Postal Centers elicit privacy fears

"Electronic Privacy Information Center"

The U.S. Postal Service's Automated Postal Centers, which USPS officials say are a big hit with customers, have elicited an informal complaint from privacy advocates. Members of the Electronic Privacy Information Center, a public advocacy group, say the new computer kiosks contribute to a loss of citizens' rights to anonymous speech.

EPIC officials criticized the centers' use of digital photography to capture an image of people when they purchase USPS products at the kiosks. "The overall problem is that USPS is systematically eliminating anonymous avenues for communication," said Chris Hoofnagle, EPIC's associate director.

USPS officials said the use of a digital camera is an ordinary security requirement. "This is not an uncommon industry practice when you're using self-service machines to take a photograph of folks as a security precaution," said Zoe Strickland, USPS' chief privacy officer.

Strickland said USPS officials weighed privacy considerations against security precautions as they designed and built the kiosks. "The camera was deemed a requirement," she said, in part to satisfy a Federal Aviation Administration rule.

However, the kiosks have privacy features, including notification that a picture will be taken and a limit on the uses of the digital images and the length of time they can be kept, Strickland said. Images are retained for 30 days.

EPIC officials announced no plans for further action on the privacy issue after USPS officials responded to their request for privacy assessment documentation on the kiosks. EPIC officials posted the documents on their Web site.

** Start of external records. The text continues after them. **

theorem activeIn_lt {G : Group} {q : Seq} {l : Nat} (h : G.activeIn q l = true) : l < G.threads.length := by
  unfold Group.activeIn Group.thread at h
  split at h
  case h_1 t ht => exact (List.getElem?_eq_some_iff.1 ht).1
  case h_2 => cases h

/-- Sequencers are found by their numbers. -/
theorem seq_of_mem {G : Group} (hids : (G.seqs.map (·.id)).Nodup) {q : Seq} (hq : q ∈ G.seqs) : G.seq q.id = some q :=
  find?_eq_some_of_unique hq (by simp) fun r hr h => List.inj_on_of_nodup_map hids hr hq (by simpa using h)

/-- The active lanes of the unit's sequencers, each sequencer looked up by its number. -/
theorem laneMask_eq_k0 {G : Group} {c : Cur} (hids : (G.seqs.map (·.id)).Nodup) {p : Nat → Bool}
    (hp : ∀ l, p l = true ↔ ∃ i ∈ c.seqs, ∃ q, G.seq i = some q ∧ G.activeIn q l = true) : laneMask 64 p = G.k0 c := by
  refine BitVec.eq_of_getLsbD_eq fun l h64 => ?_
  rw [Group.k0, laneMask_getLsbD, laneMask_getLsbD, Bool.eq_iff_iff]
  simp only [h64, decide_true, Bool.true_and, Bool.and_true, Bool.and_eq_true, decide_eq_true_eq, List.any_eq_true, hp, Group.issuing,
    List.mem_filter, List.contains_iff_mem]
  constructor
  · rintro ⟨i, hi, q, hq, hact⟩
    have hid : q.id = i := by simpa using List.find?_some hq
    exact ⟨activeIn_lt hact, q, ⟨List.mem_of_find?_eq_some hq, hid ▸ hi⟩, hact⟩
  · rintro ⟨-, q, ⟨hq, hid⟩, hact⟩
    exact ⟨q.id, hid, q, seq_of_mem hids hq, hact⟩

theorem laneMask_false {n : Nat} {p : Nat → Bool} (h : ∀ l, p l = false) : laneMask n p = 0#64 := by
  apply BitVec.eq_of_getLsbD_eq
  intro l _
  simp [laneMask_getLsbD, h]

/-- Lanes whose targets pass every check. -/
theorem badTargets_ok {G : Group} {a : Nat} {lanes : List Nat} (h : ∀ l ∈ lanes, ∃ p, G.target a l = .ok p) :
    G.badTargets a lanes = (0#64, 0#64, none) := by
  unfold Group.badTargets
  extract_lets ts flts eats
  have hts : ∀ p ∈ ts, ∃ pc, p.2 = .ok pc := fun p hp => by
    obtain ⟨l, hl, rfl⟩ := List.mem_map.1 hp
    exact h l hl
  have hflts : flts = [] := List.filterMap_eq_nil_iff.2 fun p hp => by
    obtain ⟨pc, hpc⟩ := hts p hp
    simp only [hpc]
  have heats : eats = 0#64 := laneMask_false fun l => List.any_eq_false.2 fun p hp => by
    obtain ⟨pc, hpc⟩ := hts p hp
    simp [hpc]
  have hnone : (laneMask 64 fun l => flts.any fun p => p.1 == l) = 0#64 := laneMask_false fun l => by rw [hflts]; rfl
  rw [hnone, heats, hflts]
  rfl

section EndEligible
variable (s : State) (k : Nat)

theorem endEligible_eq : ∃ ts ss, s.endEligible k = { s with live := { s.live with teams := ts, snaps := ss } } := by
  unfold State.endEligible
  split
  · exact ⟨s.live.teams, s.live.snaps, rfl⟩
  · exact ⟨_, _, rfl⟩

theorem endEligible_group (g : Nat) : (s.endEligible k).group g = s.group g := by
  obtain ⟨ts, ss, e⟩ := endEligible_eq s k
  rw [e]
  rfl

theorem endEligible_bins : (s.endEligible k).live.bins = s.live.bins := by
  obtain ⟨ts, ss, e⟩ := endEligible_eq s k
  rw [e]

theorem endEligible_binEmpty (i : Nat) : (s.endEligible k).binEmpty i = s.binEmpty i := by
  obtain ⟨ts, ss, e⟩ := endEligible_eq s k
  rw [e]
  rfl

end EndEligible

/-- What becomes of a sequencer whose active lanes have filed. -/
def Seq.vacated (q : Seq) : Seq := { q with own := q.own &&& ~~~q.active, active := 0#4 }

theorem flushLatch_col (t : Thread) (q : Latch) : (t.flushLatch q).col = t.col := by
  unfold Thread.flushLatch
  split
  · rfl
  split
  · rfl
  split <;> rfl

theorem redirect_col (t : Thread) : t.redirect.col = t.col := by
  show (t.lats.reverse.foldl Thread.flushLatch t).col = t.col
  induction t.lats.reverse generalizing t with
  | nil => rfl
  | cons q qs ih => exact (ih (t.flushLatch q)).trans (flushLatch_col t q)

/-- What a lane's thread is in its bin (R152). -/
def Group.filed (G : Group) (now : Nat) (t : Thread) : Filed := ⟨t.redirect, G.unif, now, G.uid⟩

The gradual erosion of anonymous means of postal communications is a longstanding concern of privacy advocates and advocates for a democratic society, Hoofnagle said. "This started years ago with the requirement that postal mailbox owners register," he said. "It was expanded greatly with the requirement that letters over 16 ounces be mailed at a station, giving USPS an opportunity to film the mailer."

"On the horizon are the risks of sender-identified mail," Hoofnagle said, a reference to USPS officials' plans for using digital tracking technologies to offer what they call intelligent mail services.

USPS officials have installed 2,500 centers throughout the United States. Dec. 13, the largest holiday shopping day, also produced the highest sales figures at the postal kiosks, Carrie Bornitz, the centers' program manager, said last week. The kiosks, which offer most of the services provided by window clerks during limited hours, are in locations where they are accessible 24 hours a day.

After an evaluation period, some retrofitting of the kiosks may be necessary, said Jim Quirk, a USPS spokesman. "But so far, things are looking good, and we may be deploying more of them," he said.